Anand Upadhyaya, director of tutoring services, commented that the problems addressed by Launius extend to not only members of the LGBTQ+ community but to minorities and religious groups as well.
“We also see in the tutoring area students who voice a lot of personal issues and societal issues in their papers,” he said. “And sometimes that conversation comes to students saying they don’t necessarily feel supported on campus.”
He said on top of bringing in a guest speaker that he would like to see the talent at Eastfield utilized, such as people like Launius and others who already deal with diversity on campus.

Developmental English professor John Garcia then proposed a sponsorship program for Eastfield, which was something he had at a previous college he worked at in California. He said it could make students feel more included on campus.
Garcia said he learned more from the students by being a sponsor for a Muslim club at that college.
A question was then brought up by another attendee as to whether LGBTQ+ students had a club on campus. Eastfield currently has the PRISM club for LGBTQ+ members and allies, but Launius said the current culture discourages some students from participating because they do not feel safe.
“It’s great for us to have these resources and the idea of having a diversity mentorship program was actually in our plan for the Center of Equity, Inclusion and Diversity, but we can’t really execute that plan when we’re understaffed,” Launius said. “We have to address the culture and climate before folks will be engaged and involved and build community.”
Dean of Social Sciences DeShaunta Stewart took the microphone and said that the approach has to be different than previously tried before.
“If we’re really sincere about making this a warm welcoming place to be, we cannot be reactive,” she said. “It has to be persistent, pervasive change in culture that we will see in our success and retention for our students.”

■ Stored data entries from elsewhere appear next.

/-- The drift mark's report: the mark before the boundary where it gives no completion, and otherwise the one
before or after it (R84, assumption 9). -/
theorem State.framed_boundary_drift (fr : Frame) (s : State) :
    (¬ EmptyCompletion s (s.framed fr).boundary →
      Reported driftKey (s.fsv.drift = true) s (s.framed fr).boundary)
    ∧ (Reported driftKey (s.fsv.drift = true) s (s.framed fr).boundary
      ∨ Reported driftKey ((s.framed fr).boundary.fsv.drift = true) s (s.framed fr).boundary) := by
  have report (d : Bool) (taken : TakesNote (s.framed fr).boundaryCore.xcr.windowNumber (driftKey, some d)
      (s.framed fr).boundaryCore (s.framed fr).boundary) :
      Reported driftKey (d = true) s (s.framed fr).boundary := by
    rw [State.framed_core_window] at taken
    exact (taken.after (s.framed_core_keeps fr driftKey)).reported
  constructor
  · intro none
    rcases (s.framed fr).boundary_cases with ⟨_, h⟩ | ⟨completes, _⟩
    · have taken := (s.framed fr).boundaryCore.finishBoundary_takes (s.framed fr).freeCount (s.framed fr).active
        (s.framed fr).pst.geometryPending (s.framed fr).notesAtBoundary (boundaryNotes_distinct _ _ _ _) _
        List.mem_cons_self
      rw [← h] at taken
      have reported := report _ taken
      rwa [State.framed_core_drift] at reported
    · exact absurd (s.framed_completes fr completes).2 none
  · obtain ⟨d, taken, hd | hd⟩ := (s.framed fr).boundary_end.drift
    · rw [State.framed_core_drift] at hd
      exact .inl (hd ▸ report d taken)
    · exact .inr (hd ▸ report d taken)

/-! ### The statement -/

/-- The counter of closed windows over a frame and its boundary (R8). -/
theorem State.framed_boundary_windowsClosed (fr : Frame) (s : State) :
    (s.framed fr).boundary.efu.stats.windowsClosed = plus s.efu.stats.windowsClosed 1 := by
  obtain ⟨counted, _⟩ := (s.framed fr).boundary_end.steady.counts
  rw [counted, (s.framed fr).boundaryCore_start.windowsClosed, (s.framed_work fr).windowsClosed, plus_eq_satAdd]

/-- A ring that was graded, by the tallies of its window (R11, R12). -/
theorem State.framed_boundary_graded (fr : Frame) (s : State) (r : Ring) (hr : isConfigured s.active r = true)
    (plain : s.pst.geometryPending = false) :
    let x := s.sfe.rings.get r
    let y := (s.framed fr).boundary.sfe.rings.get r
    y.tally = ⟨0, 0, 0⟩ ∧ Tallied s.active (fr.replies.get r) x y.closed
    ∧ HealthMoves (s.active.n / 16 < y.closed.saturated ∨ s.active.n / 16 < y.closed.missing
        ∨ y.closed.energy < s.active.flatFloor * s.active.n) x y
    ∧ ∀ k, healthEvent x.health y.health = some k → ∀ p, Pends (s.framed fr).boundary p k = true := by
  intro x y
  have stored : (s.framed fr).sfe.rings.get r = x.store s.active.meanShift (fr.replies.get r) := by
    rw [State.framed_sfe, Sfe.store_ring, if_pos hr]
  have plain' : (s.framed fr).pst.geometryPending = false := by rwa [State.framed_pst]
  have ring : y = (s.framed fr).windowClosed.sfe.rings.get r := by
    rw [← State.boundarySfe_plain _ plain', ← State.boundary_ring]
  have graded := (s.framed fr).windowClosed_ring r
  rw [State.framed_active, if_pos hr, plain', if_neg Bool.false_ne_true, stored, ← ring] at graded
  have closed : y.closed = (x.store s.active.meanShift (fr.replies.get r)).tally := by
    rw [graded]
    exact RingSense.grade_tally _ _
  refine ⟨by rw [graded]; rfl, by rw [closed]; exact RingSense.store_tallied _ _ _, ?_, fun k hk p => ?_⟩
  · rw [closed, graded]
    exact RingSense.grade_moves (x.store s.active.meanShift (fr.replies.get r)) _ _
      (Tally.isBad_iff s.active.n s.active.flatFloor _)
  · refine (s.framed fr).boundary_end.steady.posts.grows p k ((s.framed fr).boundaryCore_start.graded r k ?_ p)
    rw [stored, ← ring]
    exact hk

/-- A boundary closes the tallies of every configured ring (R7). -/
theorem State.framed_boundary_tallies (fr : Frame) (s : State) (r : Ring) (hr : isConfigured s.active r = true) :
    let y := (s.framed fr).boundary.sfe.rings.get r
    let next := (s.framed fr).boundary.pst.active
    y.tally = ⟨0, 0, 0⟩
    ∧ (isConfigured next r = true →
      y.closed = ((s.sfe.store s.active fr).rings.get r).tally)
    ∧ (isConfigured next r = false → y.closed = ⟨0, 0, 0⟩) := by
  intro y next
  have configured : isConfigured (s.framed fr).active r = true := by rwa [State.framed_active]
  have profile : next = (s.framed fr).nextProfile := State.boundary_active _
  have ring : y = (s.framed fr).boundarySfe.rings.get r := State.boundary_ring _ r
  obtain ⟨tally, closed⟩ := (s.framed fr).boundarySfe_tallies r configured
  rw [← ring] at tally closed
  rw [← profile, State.framed_sfe] at closed
  refine ⟨tally, fun hn => by rw [closed, hn]; simp, fun hn => ?_⟩
  have geometry := (s.framed fr).geometry_of_left_out r configured (by rw [← profile]; exact hn)
  rw [closed, hn, geometry]
  rfl

/-- Settles O16: the front end and the grades are those of the boundary's start, which its later parts keep, and
each report is one of the boundary's recordings. -/
theorem boundaryGradesRings : Obligations.BoundaryGradesRings := by
  unfold Obligations.BoundaryGradesRings
  refine ⟨fun fr s closes => ⟨_, exec_replyDeadline_boundary fr s closes.1, ?_⟩,
    fun fr s closes => ⟨_, exec_replyDeadline_boundary fr s closes, ?_⟩⟩
  · have plain := closes_plain fr s closes
    have plain' : (s.framed fr).pst.geometryPending = false := by rwa [State.framed_pst]
    obtain ⟨_, _, pos, _, readied, _, source, stable, _⟩ := (s.framed fr).boundary_front
    rw [State.boundarySfe_plain _ plain'] at pos readied source stable
    have clock := (s.framed fr).windowClosed_clock
    have ready := (s.framed fr).windowClosed_ready
    rw [State.framed_sfe] at clock ready
    rw [State.framed_active] at ready
    refine ⟨?_, ?_, ?_, s.framed_boundary_windowsClosed fr, fun hc hm => ?_, fun h => ?_, fun r hr => ?_,
      fun r hr => ?_⟩
    · rw [pos]
      exact State.windowClosed_windowPos _
    · rw [readied, ready, Bool.or_eq_true, decide_eq_true_eq]
      exact Iff.rfl
    · rw [State.boundary_window, State.framed_xcr]
    · rw [source, stable]
      exact clock.1 hc hm
    · rw [source, stable]
      exact clock.2 h
    · have off : isConfigured s.active r = false := Bool.eq_false_iff.2 fun h => hr ((configured_iff s r).2 h)
      rw [State.boundary_ring, State.boundarySfe_plain _ plain', State.windowClosed_ring, State.framed_active, off,
        if_neg Bool.false_ne_true, State.framed_sfe, Sfe.store_ring, off, if_neg Bool.false_ne_true]
    · obtain ⟨tally, tallied, moves, posts⟩ :=
        s.framed_boundary_graded fr r ((configured_iff s r).1 hr) plain
      exact ⟨tally, tallied, moves, fun hx hy => posts _ (healthEvent_failed _ _ hx hy),
        fun hx hy => posts _ (healthEvent_restored _ _ hx hy)⟩
  · have grows := s.framed_boundary_grows fr
    obtain ⟨noCompletion, either⟩ := s.framed_boundary_drift fr
    refine ⟨fun r hr => ?_, fun r hr hn => ?_, fun r hr k hk => ?_, ?_, noCompletion, either, grows.full, grows.room,
      grows.posted⟩
    · have configured := (configured_iff s r).1 hr
      obtain ⟨tally, closed, dropped⟩ := s.framed_boundary_tallies fr r configured
      refine ⟨tally, fun hn => ?_, fun hn => dropped ?_⟩
      · rw [closed ((isConfigured_iff _ r).2 hn), Sfe.store_ring, if_pos configured]
        exact RingSense.store_tallied _ _ _
      · rw [Bool.eq_false_iff, ne_eq, isConfigured_iff]
        omega
    · have configured := (configured_iff s r).1 hr
      obtain ⟨_, closed, _⟩ := s.framed_boundary_tallies fr r configured
      obtain ⟨saturated, missing, flat⟩ := s.framed_boundary_ring fr r
      rw [closed ((isConfigured_iff _ r).2 hn)]
      simp only [configured, true_and] at saturated missing flat
      exact ⟨saturated, missing, flat⟩
    · have off : isConfigured s.active r = false := Bool.eq_false_iff.2 fun h => hr ((configured_iff s r).2 h)
      obtain ⟨saturated, missing, flat⟩ := s.framed_boundary_ring fr r
      simp only [off, Bool.false_eq_true, false_and] at saturated missing flat
      simp only [List.mem_cons, List.not_mem_nil, or_false] at hk
      rcases hk with rfl | rfl | rfl
      · exact saturated
      · exact missing
      · exact flat
    · refine Reported.congr (s.framed_boundary_reported fr _ _ (clockReport_mem _ _ _ _)) ?_
      obtain ⟨_, _, _, _, _, _, source, _, _⟩ := (s.framed fr).boundary_front
      rw [beq_iff_eq, source, State.boundarySfe_clock]

end Sys2Proof.Machine
end

section
/-!
PROOFS. The statement about a commit at its boundary (R142, R143).
-/

namespace Sys2Proof.Machine

open Sys2Proof.Claim

/-! ### The end of a boundary without a completion -/

theorem State.takeNote_stats (x : Note) (s : State) : (s.takeNote x).efu.stats = s.efu.stats := by
  obtain ⟨key, _ | _ | _⟩ := x
  · exact s.noteFault_stats false key
  · rfl
  · exact s.noteFault_stats true key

Tealer said it will take faculty and staff also showing up and participating in events like the Cafe Conversations with himself.
“We have to have real live conversations and leave the emotions behind and do the right thing to help our college be the best it can be,” he said. “Not just around student success, but also being a good college and family where we can all get along and really value diversity.”

Tealer then said the leadership team has been working on having better communication with the college. He said he will be doing whatever it takes to move the college forward and that he would be asking Vice President Jose Rodriguez to find the funds to help.
“I’m going to go to work and make sure that we check the diversity box,” Tealer said. “I’m all about diversity. You’re looking at diversity right here. So why would I not want to make sure that we’re a strong campus around diversity? Let’s just put it out there.”